Now, the reason why I bring this up, not only do I think about my neighbors back home and all the pain and suffering that they're going through, and then I think about the neighbors around the country that are going to suffer as a result of this natural disaster down there with the prices, and then I think about the fact that Republicans on this House floor have been trying to get something done about refining capacity for 30 years. And for 30 years, it has been the policy of the Democrats to say ``no more refineries.''

And as the gentleman mentioned, we finally got at least an incentive package to try to get refineries to start building new refineries. And quite frankly, if you're putting together an energy plan and you're talking about just refineries, shouldn't you maybe think about putting them someplace else besides the Texas and Louisiana and Mississippi gulf coast, seeing as we know what happens there all the time when it comes to hurricanes?

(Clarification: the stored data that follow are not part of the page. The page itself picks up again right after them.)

-- ==== Sys2Proof/Word.lean ====
section
/-! DEFINITION. The widths the spec gives to bits: bytes of data memory, command words, and the fields of a command
word (30_encoding.md R101, R102, R112). -/

namespace Sys2Proof

/-- One byte of data memory (R49). -/
abbrev Byte := BitVec 8

/-- One 32-bit command word, and the width of every control and status register (R100, section 8 of 10_state.md). -/
abbrev Word := BitVec 32

/-- A 6-bit field that names an integer register, or holds a count minus one or a Frobenius power (R102, R103). -/
abbrev Field6 := BitVec 6

/-- A register number: field value i names x[i] (R102). -/
abbrev RegIx := BitVec 6

/-- An 18-bit immediate (R103). -/
abbrev Imm18 := BitVec 18

/-- A 12-bit byte offset (R103). -/
abbrev Imm12 := BitVec 12

/-- A modular-context number c (R112). -/
abbrev CtxIx := BitVec 2

/-- A tower-level number t (R112). -/
abbrev TwrIx := BitVec 3

/-- A curve number i (R112). -/
abbrev CrvIx := BitVec 2

/-- A precomputation slot number s (R112). -/
abbrev SlotIx := BitVec 2

end Sys2Proof
end

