-- ==== Sys2Proof/Machine/Arith.lean ====
section
/-! DEFINITION. The integer functions behind the commands: bit length, power, inverse, Jacobi symbol, least square root
(42_modular.md, 43_prime_field.md), the constants of a context (R181, R182) and its two representations (R24). -/

namespace Sys2Proof.Machine

/-- `bit_length(v)`: 0 for 0, otherwise `floor(log2 v) + 1` (R11, R169). -/
def bitLength (v : Nat) : Nat := if v = 0 then 0 else Nat.log2 v + 1

/-- `ceil(a / b)`. -/
def ceilDiv (a b : Nat) : Nat := (a + b - 1) / b

/-- `(a - b) mod m`, the least non-negative residue of the exact difference (R11, R162, R186). -/
def subMod (m a b : Nat) : Nat := (((a : Int) - (b : Int)) % (m : Int)).toNat

/-! ### Powers (R190) -/

/-- Square-and-multiply over the low `n` bits of the exponent, most significant first. -/
def powFrom {α : Type} (mul : α → α → α) (a : α) (e : Nat) : Nat → α → α
  | 0, r => r
  | n + 1, r => powFrom mul a e n (if e.testBit n then mul (mul r r) a else mul r r)

/-- `a^e` for a multiplication with identity `one`; `a^0 = one` for every `a` (R190, D50). -/
def powBy {α : Type} (mul : α → α → α) (one a : α) (e : Nat) : α := powFrom mul a e (bitLength e) one

/-- `a^e mod m`, with `a^0 = 1 mod m` (R190). -/
def modPow (m a e : Nat) : Nat := powBy (fun x y => x * y % m) (1 % m) a e

/-! ### Inverses (R188, R193) -/

/-- The loop of the extended Euclidean algorithm: the last remainder r0 and its cofactor t0 (R193). The remainder r1
falls at every turn, so r1 + 1 turns are enough. -/
def euclid : Nat → Nat → Nat → Int → Int → Nat × Int
  | 0, r0, _, t0, _ => (r0, t0)
  | n + 1, r0, r1, t0, t1 =>
    if r1 = 0 then (r0, t0)
    else euclid n r1 (r0 - r0 / r1 * r1) t1 (t0 - (r0 / r1 : Nat) * t1)

/-- The unique `v` in [0, m) with `v * a mod m = 1`, or nothing when `a = 0` or `gcd(a, m) != 1` (R188). -/
def modInv (m a : Nat) : Option Nat :=
  if a = 0 then none
  else
    let (g, t) := euclid (a + 1) m a 0 1
    if g = 1 then some (t % (m : Int)).toNat else none

/-! ### The Jacobi symbol (R189, R194) -/

/-- The loop of the binary algorithm on `(a, n)` with the sign `t`; `a` falls at every turn, so a + 1 turns are enough. -/
def jacobiLoop : Nat → Nat → Nat → Int → Int
  | 0, _, _, _ => 0
  | k + 1, a, n, t =>
    if a = 0 then (if n = 1 then t else 0)
    else if a % 2 = 0 then jacobiLoop k (a / 2) n (if n % 8 = 3 ∨ n % 8 = 5 then -t else t)
    else jacobiLoop k (n % a) a (if a % 4 = 3 ∧ n % 4 = 3 then -t else t)

/-- The Jacobi symbol (a / n) for odd n > 1 (R189). -/
def jacobi (a n : Nat) : Int := jacobiLoop (a % n + 1) (a % n) n 1

/-! ### Square roots (R222) -/

/-- The least `r'` from `r` on, within `k` candidates, with `r' * r' mod m = a`. -/
def rootFrom (m a : Nat) : Nat → Nat → Option Nat
  | 0, _ => none
  | k + 1, r => if r * r % m = a then some r else rootFrom m a k (r + 1)

/-- `min { r in [0, m) : r * r mod m = a }`, nothing when the set is empty: the value rule of R222, normative for every
modulus (log 15). -/
def leastRoot (m a : Nat) : Option Nat := rootFrom m a m 0

/-! ### Contexts (R24, R31, R180 to R184) -/

/-- `n0inv = (-m)^(-1) mod 2^W` (R181). -/
def montN0inv (w m : Nat) : Nat := (modInv (2 ^ w) (2 ^ w - m % 2 ^ w)).getD 0

/-- `R2 = 2^(2*BITS) mod m` (R181). -/
def montR2 (bits m : Nat) : Nat := 2 ^ (2 * bits) % m

/-- `mu = floor(2^(2*k*W) / m)` (R182). -/
def barrettMu (w k m : Nat) : Nat := 2 ^ (2 * k * w) / m

/-- The entry CTXDEF writes for modulus `m` (R180). -/
def makeCtx (par : Params) (strat : Strategy) (m : Nat) : Ctx :=
  let k := ceilDiv (bitLength m) par.limbBits
  { m := m, mbits := bitLength m, k := k,
    red := match strat with
      | .mont => .montgomery (montN0inv par.limbBits m) (montR2 par.bits m)
      | .barr => .barrett (barrettMu par.limbBits k m) }

/-- The strategy of a context is Montgomery (R183). -/
def Ctx.isMont (c : Ctx) : Bool :=
  match c.red with
  | .montgomery _ _ => true
  | .barrett _ => false

/-- `t * R^(-1) mod m` with `R = 2^BITS`: the value REDC gives (R183, R24). -/
def montReduce (bits m t : Nat) : Nat := t * (modInv m (2 ^ bits % m)).getD 0 % m

/-- `rep(c, a)`, the stored form of a logical value in [0, m) (R24). For a Barrett context `rep(c, a) = a`; the reduction
below m changes no value in [0, m) (log 14). -/
def Ctx.rep (c : Ctx) (bits a : Nat) : Nat :=
  match c.red with
  | .montgomery _ _ => a * 2 ^ bits % c.m
  | .barrett _ => a % c.m

/-- `val(c, v)`, the logical value of a stored form (R24). -/
def Ctx.logical (c : Ctx) (bits v : Nat) : Nat :=
  match c.red with
  | .montgomery _ _ => montReduce bits c.m v
  | .barrett _ => v

/-- The number of bytes of an encoded field element, `ceil(mbits / 8)` (R75, R226). -/
def Ctx.encodedBytes (c : Ctx) : Nat := ceilDiv c.mbits 8

/-- `ACC` is in the range BRED admits: below `2^(2*k*W)` (R184). -/
def Ctx.barrettAdmits (c : Ctx) (w acc : Nat) : Bool := decide (acc < 2 ^ (2 * c.k * w))

end Sys2Proof.Machine
end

We should be having a plan for just the simple matter of having some gasoline and diesel produced in this country.

Now, Americans have common sense. Things don't have to be complicated for them. They look at an issue and say, are you telling me that this bill was written by the Speaker of the House and her folks with really no input from anybody? What makes them experts? And do I want them planning my life and my energy needs for the next 20 years in the back room of the Speaker's office?

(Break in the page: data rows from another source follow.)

-- ==== Sys2Proof/Machine/Operands.lean ====
section
/-! DEFINITION. The operand forms of the commands: contexts, tiers, curves and the pairing configuration named in a
command word (30_encoding.md R112), register ranges (R111), tags (43_prime_field.md R210), elements, points and affine
pairs in registers (44_extension_field.md R241, 45_curve.md R272). -/

namespace Sys2Proof.Machine

/-- A count field holds the count minus one (R103). -/
def countOf (cnt : Field6) : Nat := cnt.toNat + 1

/-- The tier a field designator names (R112). -/
def tierOf (f : FieldSel) : Tier := if f.tower then .tower f.num else .prime (f.num.extractLsb' 0 2)

/-- An operand of `count` registers from `first` on runs past x[63] (R111). -/
def runsPast (first count : Nat) : Bool := decide (64 < first + count)

/-! ### Fields -/

/-- A tier as a command uses it: its root context, its degree over the prime field, and its arithmetic. -/
structure FieldView where
  root : CtxIx
  ctx : Ctx
  k : Nat
  fld : Fld
deriving DecidableEq, Repr

/-- The chain of bases of a tier, spelled out; at most 8 levels can stand above a prime field. Nothing where an entry of
the chain is invalid, which in a run it never is (log 17). -/
def State.resolve (s : State) : Nat → Tier → Option Fld
  | 0, _ => none
  | _ + 1, .prime c => (s.ctxAt c).map (fun e => .prime e.m)
  | n + 1, .tower t =>
    match s.twrAt t with
    | none => none
    | some e =>
      match s.resolve n e.base with
      | none => none
      | some f =>
        match e.deg with
        | .quadratic => some (.quad f e.beta (e.gamma.getD 0 []))
        | .cubic => some (.cubic f e.beta (e.gamma.getD 0 []) (e.gamma.getD 1 []))

/-- The prime field of a valid context (R240). -/
def primeView (c : CtxIx) (e : Ctx) : FieldView := { root := c, ctx := e, k := 1, fld := .prime e.m }

/-- A valid tier (R31, R32, R240). -/
def State.fieldOf (s : State) : Tier → Option FieldView
  | .prime c => (s.ctxAt c).map (primeView c)
  | .tower t =>
    match s.twrAt t with
    | none => none
    | some e =>
      match s.ctxAt e.root with
      | none => none
      | some cx =>
        match s.resolve 9 (.tower t) with
        | none => none
        | some f => some { root := e.root, ctx := cx, k := e.k, fld := f }

/-- Context c, or InvalidParameter when it is not valid. -/
def State.needCtx (s : State) (c : CtxIx) : Attempt Ctx := orRaise (s.ctxAt c) .invalidParameter

/-- A tier, or InvalidParameter when it is not valid. -/
def State.needField (s : State) (t : Tier) : Attempt FieldView := orRaise (s.fieldOf t) .invalidParameter

/-- Tower t, or InvalidParameter when it is not valid. -/
def State.needTower (s : State) (t : TwrIx) : Attempt FieldView := s.needField (.tower t)

/-- A curve with its coordinate field. -/
structure CurveView where
  crv : Crv
  fv : FieldView
deriving DecidableEq, Repr

/-- A valid curve (R33). -/
def State.curveOf (s : State) (i : CrvIx) : Option CurveView :=
  match s.crvAt i with
  | none => none
  | some e =>
    match s.fieldOf e.fd with
    | none => none
    | some f => some { crv := e, fv := f }

/-- Curve i, or InvalidParameter when it is not valid. -/
def State.needCurve (s : State) (i : CrvIx) : Attempt CurveView := orRaise (s.curveOf i) .invalidParameter

/-- The pairing configuration with its two curves and GT. -/
structure PairingView where
  prg : Prg
  g1 : CurveView
  g2 : CurveView
  gt : FieldView
deriving DecidableEq, Repr

/-- The valid pairing configuration (R34). -/
def State.pairingOf (s : State) : Option PairingView :=
  match s.prg with
  | none => none
  | some e =>
    match s.curveOf e.g1, s.curveOf e.g2, s.fieldOf (.tower e.twr) with
    | some c1, some c2, some gt => some { prg := e, g1 := c1, g2 := c2, gt := gt }
    | _, _, _ => none

/-- PRG, or InvalidParameter when it is not valid. -/
def State.needPairing (s : State) : Attempt PairingView := orRaise s.pairingOf .invalidParameter

/-- The tiers strictly below a tier in its chain of bases, the nearest first (R321). -/
def State.tiersBelow (s : State) : Nat → Tier → List Tier
  | 0, _ => []
  | _ + 1, .prime _ => []
  | n + 1, .tower t =>
    match s.twrAt t with
    | none => []
    | some e => e.base :: s.tiersBelow n e.base

/-! ### Integer operands -/

/-- An integer-valued operand in register `n` must be tagged RAW (R210). -/
def State.needRawAt (s : State) (n : Nat) : Attempt Nat :=
  if (s.regAt n).tag = .raw then .ok (s.regAt n).val else .error (.kind .incompatibleContext)

/-- An integer-valued operand must be tagged RAW (R210). -/
def State.needRaw (s : State) (r : RegIx) : Attempt Nat := s.needRawAt r.toNat

/-! ### Prime-field operands (R210) -/

/-- The tag a register's coordinate of the field carries. -/
def FieldView.tag (f : FieldView) : Tag := .fp f.root

/-- The stored form of a coordinate (R24). -/
def State.repOf (s : State) (f : FieldView) (a : Nat) : Nat := f.ctx.rep s.par.bits a

/-- The value of register `n` as a coordinate of the field, `val(c, x[n])` (R24). -/
def State.coordAt (s : State) (f : FieldView) (n : Nat) : Nat := f.ctx.logical s.par.bits (s.regAt n).val

/-- The field of an element register, by its tag; IncompatibleContext when it is tagged RAW (R210). The context named by
a tag is valid in every run (R25). -/
def State.needFp (s : State) (r : RegIx) : Attempt FieldView :=
  match s.tag r with
  | .raw => .error (.kind .incompatibleContext)
  | .fp c => orRaise ((s.ctxAt c).map (primeView c)) .incompatibleContext

/-- A second element operand must carry the tag of the first (R210, R215). -/
def State.needSameTag (s : State) (f : FieldView) (r : RegIx) : Attempt Unit :=
  raiseIf (s.tag r != f.tag) .incompatibleContext

/-- The value of an element register. -/
def State.fpVal (s : State) (f : FieldView) (r : RegIx) : Nat := s.coordAt f r.toNat

/-- Write an element register: `x[r] <- rep(c, a)`, tag FP(c) (R210, R23). -/
def State.setFp (s : State) (f : FieldView) (r : RegIx) (a : Nat) : State :=
  s.setReg r.toNat (s.repOf f a) f.tag

/-! ### Elements, affine pairs and points (R241, R272) -/

/-- Every register of the range carries the tag FP(root). -/
def State.tagged (s : State) (f : FieldView) (n count : Nat) : Bool :=
  (s.regRange n count).all (fun r => r.tag == f.tag)

/-- `elem(t, n)`: the k coordinates from register n on (R241). -/
def State.elemAt (s : State) (f : FieldView) (n : Nat) : Elem :=
  (List.range f.k).map (fun j => s.coordAt f (n + j))

/-- Write an element: exactly k registers, with tag FP(root) (R241). -/
def State.setElem (s : State) (f : FieldView) (n : Nat) (a : Elem) : State :=
  s.setRegs n ((List.range f.k).map (fun j => { val := s.repOf f (a.getD j 0), tag := f.tag }))

/-- Read an element, checking the tags of all its registers first (R241). -/
def State.needElem (s : State) (f : FieldView) (n : Nat) : Attempt Elem :=
  if s.tagged f n f.k then .ok (s.elemAt f n) else .error (.kind .incompatibleContext)

/-- `count` elements, one after the other from register n on. -/
def State.elemsAt (s : State) (f : FieldView) (n count : Nat) : List Elem :=
  (List.range count).map (fun i => s.elemAt f (n + i * f.k))

/-- Write elements one after the other from register n on. -/
def State.setElems (s : State) (f : FieldView) (n : Nat) : List Elem → State
  | [] => s
  | a :: rest => (s.setElem f n a).setElems f (n + f.k) rest

/-- `point(i, n)`: X, Y, Z, each an element (R272). -/
def State.pointAt (s : State) (f : FieldView) (n : Nat) : JPoint :=
  { x := s.elemAt f n, y := s.elemAt f (n + f.k), z := s.elemAt f (n + 2 * f.k) }

/-- Write a point: 3e registers with tag FP(root) (R272). -/
def State.setPoint (s : State) (f : FieldView) (n : Nat) (p : JPoint) : State :=
  ((s.setElem f n p.x).setElem f (n + f.k) p.y).setElem f (n + 2 * f.k) p.z

/-- Read a point, checking the tags of all its registers first (R272). -/
def State.needPoint (s : State) (f : FieldView) (n : Nat) : Attempt JPoint :=
  if s.tagged f n (3 * f.k) then .ok (s.pointAt f n) else .error (.kind .incompatibleContext)

/-- An affine pair at register n: x then y (R272). -/
def State.pairAt (s : State) (f : FieldView) (n : Nat) : Elem × Elem := (s.elemAt f n, s.elemAt f (n + f.k))

/-- Write an affine pair: 2e registers with tag FP(root) (R283). -/
def State.setPair (s : State) (f : FieldView) (n : Nat) (p : Elem × Elem) : State :=
  (s.setElem f n p.1).setElem f (n + f.k) p.2

/-- Read an affine pair, checking the tags of all its registers first (R272). -/
def State.needPair (s : State) (f : FieldView) (n : Nat) : Attempt (Elem × Elem) :=
  if s.tagged f n (2 * f.k) then .ok (s.pairAt f n) else .error (.kind .incompatibleContext)

end Sys2Proof.Machine
end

Now I think the American people say no.

And I think the American people would say that this is an issue that should have some concentrated effort. Maybe they should have been here for the 5 weeks that the Republicans were here. I think the people back home were saying maybe we should have been meeting, which they seem to talk a lot about, in a bipartisan method to come up with a real all-of-the-above energy solution the Republicans started talking about 6, almost 7 weeks ago on a Friday afternoon when they shut off the lights, shut off the mics and ran off the press in this very House. But we Republicans stayed. And we talked. And we said this is a crisis. And then we've had another natural disaster which has enhanced that crisis. It's time that we wake up and realize, quit playing politics with that long distance trucker who is going to have to pay maybe $6 or $7 for diesel and not make a dime on his load. Or I had a rancher tell me that today, if you sell a calf at the auction in central Texas and you get $90 for him, $45 of that is in energy costs. It's time for us here in this Congress to wake up and instead of cramming eleventh hour pieces of legislation that look like the Fort Worth phonebook down our throats, maybe we should have that bipartisan discussion.

It's a shame that this type of legislation, and I can see it in your hand there, has come here in the last, it's 10 o'clock, in the last 20 minutes. It's time we get to work as Americans and pass a comprehensive energy plan that we all participate in.